• [Task statement]:
When a line in the entries below contains the word "theorem", copy that line.

Saved data entries:

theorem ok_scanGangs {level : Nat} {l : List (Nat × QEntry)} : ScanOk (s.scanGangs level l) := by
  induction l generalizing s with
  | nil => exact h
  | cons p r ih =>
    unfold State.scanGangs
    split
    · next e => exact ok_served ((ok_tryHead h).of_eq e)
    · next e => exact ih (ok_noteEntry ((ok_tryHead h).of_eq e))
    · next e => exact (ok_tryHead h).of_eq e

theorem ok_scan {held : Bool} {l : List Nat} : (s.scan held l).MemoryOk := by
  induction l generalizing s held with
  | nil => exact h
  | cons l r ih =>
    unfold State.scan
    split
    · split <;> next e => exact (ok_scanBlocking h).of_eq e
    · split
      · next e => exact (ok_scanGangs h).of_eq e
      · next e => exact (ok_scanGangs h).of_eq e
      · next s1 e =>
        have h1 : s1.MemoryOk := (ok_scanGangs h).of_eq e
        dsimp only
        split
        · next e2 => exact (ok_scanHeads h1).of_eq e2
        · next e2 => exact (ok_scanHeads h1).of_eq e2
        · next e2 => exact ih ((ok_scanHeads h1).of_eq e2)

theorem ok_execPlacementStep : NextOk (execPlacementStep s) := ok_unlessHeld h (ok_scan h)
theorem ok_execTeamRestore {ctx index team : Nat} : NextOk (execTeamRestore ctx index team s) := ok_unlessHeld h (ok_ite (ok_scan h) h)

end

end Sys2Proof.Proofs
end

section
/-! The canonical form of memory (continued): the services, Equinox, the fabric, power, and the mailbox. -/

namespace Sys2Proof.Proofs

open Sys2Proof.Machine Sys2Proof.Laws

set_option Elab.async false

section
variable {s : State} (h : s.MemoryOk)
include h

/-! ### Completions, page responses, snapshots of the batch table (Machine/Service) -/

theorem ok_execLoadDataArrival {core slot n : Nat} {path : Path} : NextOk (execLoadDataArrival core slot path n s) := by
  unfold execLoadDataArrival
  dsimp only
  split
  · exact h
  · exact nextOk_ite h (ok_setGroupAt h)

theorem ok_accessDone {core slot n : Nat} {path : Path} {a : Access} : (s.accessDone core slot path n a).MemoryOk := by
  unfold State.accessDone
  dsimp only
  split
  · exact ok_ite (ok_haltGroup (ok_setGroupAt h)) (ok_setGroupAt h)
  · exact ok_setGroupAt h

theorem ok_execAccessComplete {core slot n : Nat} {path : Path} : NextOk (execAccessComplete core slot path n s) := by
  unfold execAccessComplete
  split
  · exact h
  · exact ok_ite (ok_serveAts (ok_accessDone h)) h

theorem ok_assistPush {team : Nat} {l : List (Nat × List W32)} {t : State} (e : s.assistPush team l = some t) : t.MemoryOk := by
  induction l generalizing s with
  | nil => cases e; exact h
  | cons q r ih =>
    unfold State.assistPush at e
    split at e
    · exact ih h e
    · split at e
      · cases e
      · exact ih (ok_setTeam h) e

• [Solution to this exercise]:
theorem ok_scanGangs {level : Nat} {l : List (Nat × QEntry)} : ScanOk (s.scanGangs level l) := by
theorem ok_scan {held : Bool} {l : List Nat} : (s.scan held l).MemoryOk := by
theorem ok_execPlacementStep : NextOk (execPlacementStep s) := ok_unlessHeld h (ok_scan h)
theorem ok_execTeamRestore {ctx index team : Nat} : NextOk (execTeamRestore ctx index team s) := ok_unlessHeld h (ok_ite (ok_scan h) h)
theorem ok_execLoadDataArrival {core slot n : Nat} {path : Path} : NextOk (execLoadDataArrival core slot path n s) := by
theorem ok_accessDone {core slot n : Nat} {path : Path} {a : Access} : (s.accessDone core slot path n a).MemoryOk := by
theorem ok_execAccessComplete {core slot n : Nat} {path : Path} : NextOk (execAccessComplete core slot path n s) := by
theorem ok_assistPush {team : Nat} {l : List (Nat × List W32)} {t : State} (e : s.assistPush team l = some t) : t.MemoryOk := by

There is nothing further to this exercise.